European broadcaster Modern Times Group has decided to write down the value of its Ukrainian pay TV service, Viasat Ukraine, because of continuing economic uncertainty in the country.
The company said in its second-quarter results it will include net non-recurring charges of SEK154 million (US$23.2 million) related to the stake.
The charges comprise a SEK160 million non-cash net impairment related to Viasat Ukraine and SEK70 million of organizational and restructuring costs, offset by a SEK76 million net gain from the recently completed sale of an 80% stake in Swedish open-access fibre-to-the-home network operator Zitius to TeliaSonera.
According to the company, the decision was taken due to the uncertain economic outlook in Ukraine and the devaluation of the Hryvnia. Viasat Ukraine accounted for less than 1% of MTG’s net sales in 2013.
MTG said its organizational restructuring, costing SEK70 million, would deliver annual cost savings of approximately SEK40 million, which would be reinvested in business intelligence and data analysis.

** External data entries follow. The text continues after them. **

-- ==== Sys2Proof/Proofs/DefaultRestart.lean ====
section
/-! A POWER_ON and a RESTART_CLEAN (R176, R177, R178): the retained domain at its defaults, whole and cut short. -/
namespace Sys2Proof.Machine

/-! ### The start-up of a part at its defaults, step by step -/

/-- The kinds of a restart that set the retained domain to its defaults (R176). -/
def RestartKind.clears (k : RestartKind) : Prop := k = .powerOn ∨ k = .restartClean

/-- R88, R176: the clock after a restart of a clearing kind. -/
def Clock.afterRestart (c : Clock) : RestartKind → Clock
  | .powerOn => unsetClock
  | .resetLine | .restartWarm | .restartClean => c

/-- The supply as steps 1 to 3 leave it. -/
def Supply.cleared (p : Supply) (kind : RestartKind) (lost : Bool) : Supply :=
  { p with
    mode := p.modeOfLine, byRequest := false, stopPending := false, fromReserve := false, heldWake := none
    restartRequested := none, lastKind := kind, retentionLost := lost }

/-- The RESTART record of a clearing kind. -/
def clearedRecord (kind : RestartKind) (lost : Bool) : TrailRecord :=
  { kind := .restart, reason := .restarted kind, value := .number lost.toNat }

section
variable {s : State} {kind : RestartKind}

/-- R176, R178: the steps of the start-up whole leave the defaults, the RESTART record the first of half A and READY the
first notice. -/
theorem foldl_startUpSteps_cleared (hk : kind.clears) (lost : Bool) (rate : Nat) :
    startUpSteps.foldl (State.startUpStep kind lost rate) s =
      { s.defaultDomain with
        clock := s.clock.afterRestart kind
        presentations := [], deadlines := [], sweep := restartedSweep, lastDoor := restartedLastDoor
        trail := { defaultTrail with
          a := ⟨.filling, [({ s with clock := s.clock.afterRestart kind } : State).stamp (clearedRecord kind lost)]⟩ }
        host := { restartedHost rate with notices := [.ready kind lost] }
        supply := { s.supply.cleared kind lost with markPresent := true, checkHolds := true } } := by
  rcases hk with rfl | rfl <;> rfl

/-- R178: the steps up to one of them keep the two lines, and the mark but for step 7. -/
theorem foldl_stepsTaken_supply (hk : kind.clears) (lost : Bool) (rate : Nat) (cut : StartUpCut) :
    let p := ((stepsTaken (some cut)).foldl (State.startUpStep kind lost rate) s).supply
    p.resetActive = s.supply.resetActive ∧ p.mainLost = s.supply.mainLost
      ∧ p.markPresent = (if cut.after = .mark then true else s.supply.markPresent) := by
  obtain ⟨after, hold⟩ := cut
  rcases hk with rfl | rfl <;> cases after <;> exact ⟨rfl, rfl, rfl⟩

/-- R176: the clock is the one given, and the tables stand at their defaults. -/
structure State.AtDefaults (c : Clock) (t : State) : Prop where
  clock : t.clock = c
  settings : t.settings = defaultSettings
  permits : t.permits = []
  revoked : t.revoked = []
  rooms : t.rooms = List.replicate 12 defaultRoom
  pool : t.pool = []
  groups : t.groups = []
  stations : t.stations = List.replicate 16 defaultStation

/-- R178: from step 2 on the retained domain stands at its defaults. -/
theorem foldl_stepsTaken_atDefaults (hk : kind.clears) (lost : Bool) (rate : Nat) (cut : StartUpCut)
    (hcut : cut.after ≠ .unretained) :
    State.AtDefaults (s.clock.afterRestart kind)
      ((stepsTaken (some cut)).foldl (State.startUpStep kind lost rate) s) := by
  obtain ⟨after, hold⟩ := cut
  cases after
  case unretained => exact absurd rfl hcut
  all_goals rcases hk with rfl | rfl <;> exact ⟨rfl, rfl, rfl, rfl, rfl, rfl, rfl, rfl⟩

theorem State.AtDefaults.holdAgain {c : Clock} {t : State} (h : t.AtDefaults c) (hold : ResetHold) :
    (t.holdAgain hold).AtDefaults c :=
  ⟨h.clock, h.settings, h.permits, h.revoked, h.rooms, h.pool, h.groups, h.stations⟩

/-- R176: the line that holds the part again, and no other. -/
theorem holdAgain_supply {t : State} (hr : t.supply.resetActive = false) (hl : t.supply.mainLost = false)
    (hold : ResetHold) :
    (t.holdAgain hold).supply.resetActive = decide (hold = .resetLine)
      ∧ (t.holdAgain hold).supply.mainLost = decide (hold = .mainSupply)
      ∧ (t.holdAgain hold).supply.markPresent = t.supply.markPresent := by
  cases hold
  · exact ⟨rfl, hl, rfl⟩
  · exact ⟨hr, rfl, rfl⟩

end

/-! ### The restart an event begins -/

theorem backedUp_twice (p : Supply) (b : Backup) : (p.backedUp b).backedUp b = p.backedUp b := by cases b <;> rfl

/-- R176: the events that begin a restart: the reset line released, the main supply up, or the reply of a RESTART sent. -/
def Begins (c : Instr) (s : State) (inputs : RestartInputs) : Prop :=
  c = .resetLineReleased inputs ∧ s.supply.resetActive = true ∧ s.supply.mainLost = false
    ∨ c = .mainSupplyUp inputs ∧ s.supply.mainLost = true ∧ s.supply.resetActive = false
    ∨ c = .frameSent inputs ∧ s.inReset = false ∧ s.supply.restartRequested ≠ none
      ∧ ∃ frame, s.host.sending = some ⟨frame, .reply⟩

/-- R163, R165: the reply's last byte sent, no request outstanding any more. -/
def State.replied (s : State) : State := { s with host := { s.host with sending := none, outstanding := none } }

theorem exec_frameSent_reply {s : State} {inputs : RestartInputs} {frame : Frame} (hr : s.inReset = false)
    (hsend : s.host.sending = some ⟨frame, .reply⟩) : exec (.frameSent inputs) s = .next (s.replied.replySent inputs) := by
  show execFrameSent inputs s = _
  simp [execFrameSent, hr, hsend, State.replied]

/-- R176, R177: each of the events begins a start-up with both lines released, the supply being as the backup left it. -/
theorem exec_begins {c : Instr} {s : State} {inputs : RestartInputs} (h : Begins c s inputs) :
    ∃ event host p, exec c s = .next (State.startUp { s with host := host, supply := p } event inputs)
      ∧ p.backedUp inputs.backup = s.supply.released.backedUp inputs.backup := by
  obtain ⟨rfl, hr, hl⟩ | ⟨rfl, hl, hr⟩ | ⟨rfl, hin, hreq, frame, hsend⟩ := h
  · refine ⟨.resetLine, s.host, s.supply.released.backedUp inputs.backup, ?_, backedUp_twice _ _⟩
    show execResetLineReleased inputs s = _
    cases hb : inputs.backup <;>
      simp [execResetLineReleased, State.leaveReset, State.inReset, hr, hl, hb, Supply.backedUp, Supply.released]
  · refine ⟨.resetLine, s.host, s.supply.released.backedUp inputs.backup, ?_, backedUp_twice _ _⟩
    show execMainSupplyUp inputs s = _
    cases hb : inputs.backup <;>
      simp [execMainSupplyUp, State.leaveReset, State.inReset, hr, hl, hb, Supply.backedUp, Supply.released]
  · have free : s.supply.resetActive = false ∧ s.supply.mainLost = false := by simpa [State.inReset] using hin
    rw [released_eq free.1 free.2]
    obtain ⟨request, hreq⟩ := Option.ne_none_iff_exists'.1 hreq
    have requested : s.replied.supply.restartRequested = some request := hreq
    rw [exec_frameSent_reply hin hsend]
    cases request with
    | warm =>
      exact ⟨.restartWarm, s.replied.host, s.supply, by rw [State.replySent, requested]; rfl, rfl⟩
    | clean =>
      exact ⟨.restartClean, s.replied.host, s.supply, by rw [State.replySent, requested]; rfl, rfl⟩

theorem exec_frameSent_clean {s : State} {inputs : RestartInputs} {frame : Frame} (hr : s.inReset = false)
    (hsend : s.host.sending = some ⟨frame, .reply⟩) (hreq : s.supply.restartRequested = some .clean) :
    exec (.frameSent inputs) s = .next (s.replied.startUp .restartClean inputs) := by
  have requested : s.replied.supply.restartRequested = some .clean := hreq
  rw [exec_frameSent_reply hr hsend, State.replySent, requested]

/-- R176: the check failing or the mark absent, the restart is a POWER_ON, the retention being lost where the mark is
present. -/
theorem decideKind_powerOn {p : Supply} {b : Backup} (event : RestartKind)
    (h : b = .disconnected ∨ b = .decayed ∨ p.markPresent = false ∨ p.checkHolds = false) :
    (p.backedUp b).decideKind event = (.powerOn, p.markPresent && b != .disconnected) := by
  cases b <;> cases hm : p.markPresent <;> cases hc : p.checkHolds <;> simp_all [Supply.backedUp, Supply.decideKind]

/-- The state in which the numbered steps of a start-up begin (R176, R178). -/
def State.starting (s : State) (kind : RestartKind) (b : Backup) : State :=
  { s with supply := (s.supply.backedUp b).startingUp kind }

section
variable {s : State} {kind event : RestartKind} {lost : Bool} {inputs : RestartInputs}

theorem startUp_decided_whole (hd : (s.supply.backedUp inputs.backup).decideKind event = (kind, lost))
    (hcut : inputs.cut = none) : s.startUp event inputs =
      (startUpSteps.foldl (State.startUpStep kind lost (rateOfStraps inputs))
        (s.starting kind inputs.backup)).restartLine.pump := by
  simp only [State.startUp, State.starting, hd, hcut, stepsTaken_none]

theorem startUp_decided_cut {cut : StartUpCut}
    (hd : (s.supply.backedUp inputs.backup).decideKind event = (kind, lost)) (hcut : inputs.cut = some cut) :
    s.startUp event inputs =
      ((stepsTaken (some cut)).foldl (State.startUpStep kind lost (rateOfStraps inputs))
        (s.starting kind inputs.backup)).holdAgain cut.hold := by
  simp only [State.startUp, State.starting, hd, hcut]

/-- R178: a start-up of a clearing kind cut short: the line that holds the part, the mark, and the defaults. -/
theorem startUp_cleared_cut {cut : StartUpCut} (hk : kind.clears)
    (hd : (s.supply.backedUp inputs.backup).decideKind event = (kind, lost)) (hcut : inputs.cut = some cut)
    (hr : (s.starting kind inputs.backup).supply.resetActive = false)
    (hl : (s.starting kind inputs.backup).supply.mainLost = false) :
    (s.startUp event inputs).supply.resetActive = decide (cut.hold = .resetLine)
      ∧ (s.startUp event inputs).supply.mainLost = decide (cut.hold = .mainSupply)
      ∧ (s.startUp event inputs).supply.markPresent
          = (if cut.after = .mark then true else (s.starting kind inputs.backup).supply.markPresent)
      ∧ (cut.after ≠ .unretained → (s.startUp event inputs).AtDefaults (s.clock.afterRestart kind)) := by
  rw [startUp_decided_cut hd hcut]
  obtain ⟨reset, main, mark⟩ :=
    foldl_stepsTaken_supply (s := s.starting kind inputs.backup) hk lost (rateOfStraps inputs) cut
  obtain ⟨heldReset, heldMain, heldMark⟩ := holdAgain_supply (reset.trans hr) (main.trans hl) cut.hold
  exact ⟨heldReset, heldMain, heldMark.trans mark,
    fun hne => (foldl_stepsTaken_atDefaults (s := s.starting kind inputs.backup) hk lost (rateOfStraps inputs) cut
      hne).holdAgain cut.hold⟩

/-- R176, R177: a RESTART_CLEAN keeps the clock, cut short after any step. -/
theorem startUp_clean_clock (hd : (s.supply.backedUp inputs.backup).decideKind event = (.restartClean, lost)) :
    (s.startUp event inputs).clock = s.clock := by
  obtain hcut | ⟨cut, hcut⟩ := Option.eq_none_or_eq_some inputs.cut
  · rw [startUp_decided_whole hd hcut, foldl_startUpSteps_cleared (.inr rfl)]
    rfl
  · rw [startUp_decided_cut hd hcut]
    obtain ⟨after, hold⟩ := cut
    cases after <;> rfl

end

/-- R176, R178: the supply after a whole POWER_ON. -/
theorem poweredOn_supply (p : Supply) (b : Backup) (lost : Bool) :
    { ((p.released.backedUp b).startingUp .powerOn).cleared .powerOn lost with markPresent := true, checkHolds := true } =
      { p with
        mode := if p.supplyGood then .run else .reserve
        byRequest := false, stopPending := false, fromReserve := false, heldWake := none, restartRequested := none
        resetActive := false, mainLost := false, markPresent := true, checkHolds := true
        lastKind := .powerOn, retentionLost := lost } := by
  cases b <;> rfl

/-- R178: a POWER_ON under way holds neither line active, and its mark absent. -/
theorem startingUp_powerOn (p : Supply) (b : Backup) :
    ((p.released.backedUp b).startingUp .powerOn).resetActive = false
      ∧ ((p.released.backedUp b).startingUp .powerOn).mainLost = false
      ∧ ((p.released.backedUp b).startingUp .powerOn).markPresent = false := by
  cases b <;> exact ⟨rfl, rfl, rfl⟩

/-- Settles O39: POWER_ON and RESTART CLEAN by the defaults their steps leave, whole and cut short. -/
theorem defaultRestarts : Obligations.DefaultRestarts := by
  refine ⟨fun s => ⟨rfl, rfl, fun hheld => ?_⟩, fun c s inputs hbegins hlost => ?_,
    fun inputs s frame hr hsend hreq hb hm hc => ?_⟩
  · have reset : s.inReset = true := by simpa [State.inReset] using hheld
    simp [State.granted, State.ownAction, reset]
  · obtain ⟨event, host, p, he, hp⟩ := exec_begins (show Begins c s inputs from hbegins)
    have hd : (p.backedUp inputs.backup).decideKind event
        = (.powerOn, s.supply.markPresent && inputs.backup != .disconnected) := by
      rw [hp]
      exact decideKind_powerOn (p := s.supply.released) event hlost
    refine ⟨fun hcut => ?_, fun cut hcut => ⟨_, he, ?_⟩⟩
    · rw [he, startUp_decided_whole hd hcut, foldl_startUpSteps_cleared (.inl rfl)]
      simp only [State.starting]
      rw [hp, poweredOn_supply]
      cases s.supply.supplyGood <;> rfl
    · obtain ⟨noReset, noMain, noMark⟩ := startingUp_powerOn s.supply inputs.backup
      rw [← hp] at noReset noMain noMark
      obtain ⟨reset, main, mark, cleared⟩ := startUp_cleared_cut (s := { s with host := host, supply := p }) (.inl rfl) hd
        hcut noReset noMain
      refine ⟨reset, main, mark.trans ?_, fun hne => ?_⟩
      · exact (congrArg (fun b => if cut.after = .mark then true else b) noMark).trans (by simp)
      · obtain ⟨clock, settings, permits, revoked, rooms, pool, groups, stations⟩ := cleared hne
        exact ⟨clock, settings, permits, revoked, rooms, pool, groups, stations⟩
  · have kept : s.replied.supply.backedUp inputs.backup = s.supply := by rw [hb]; rfl
    have hd : (s.replied.supply.backedUp inputs.backup).decideKind .restartClean = (.restartClean, false) := by
      rw [kept]
      simp [Supply.decideKind, hm, hc]
    have free : s.supply.resetActive = false ∧ s.supply.mainLost = false := by simpa [State.inReset] using hr
    refine ⟨_, exec_frameSent_clean hr hsend hreq, startUp_clean_clock hd, fun cut hcut => ?_, fun hcut => ?_⟩
    · obtain ⟨reset, main, -, cleared⟩ := startUp_cleared_cut (.inr rfl) hd hcut (by rw [hb]; exact free.1)
        (by rw [hb]; exact free.2)
      exact ⟨reset, main, fun hne => ⟨(cleared hne).permits, (cleared hne).pool, (cleared hne).groups⟩⟩
    · rw [startUp_decided_whole hd hcut, foldl_startUpSteps_cleared (.inr rfl)]
      exact ⟨rfl, rfl, rfl, rfl, rfl, rfl, rfl, rfl, rfl, rfl, rfl, rfl, rfl, rfl, rfl, rfl, rfl⟩

end Sys2Proof.Machine
end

“The impairment of the Ukrainian assets reflects the current situation, but make no mistake that we remain committed to the operations and see substantial long term potential for the business, not least given the scale of the country and the upcoming TV digitalisation process,” said Jørgen Madsen Lindemann, MTG president and CEO (pictured).
“The sale of Zitius in Sweden has generated a healthy return on investment for us, and the broader changes we have made are all about optimising our set-up so that we can continue to invest in the Group’s growth and development.”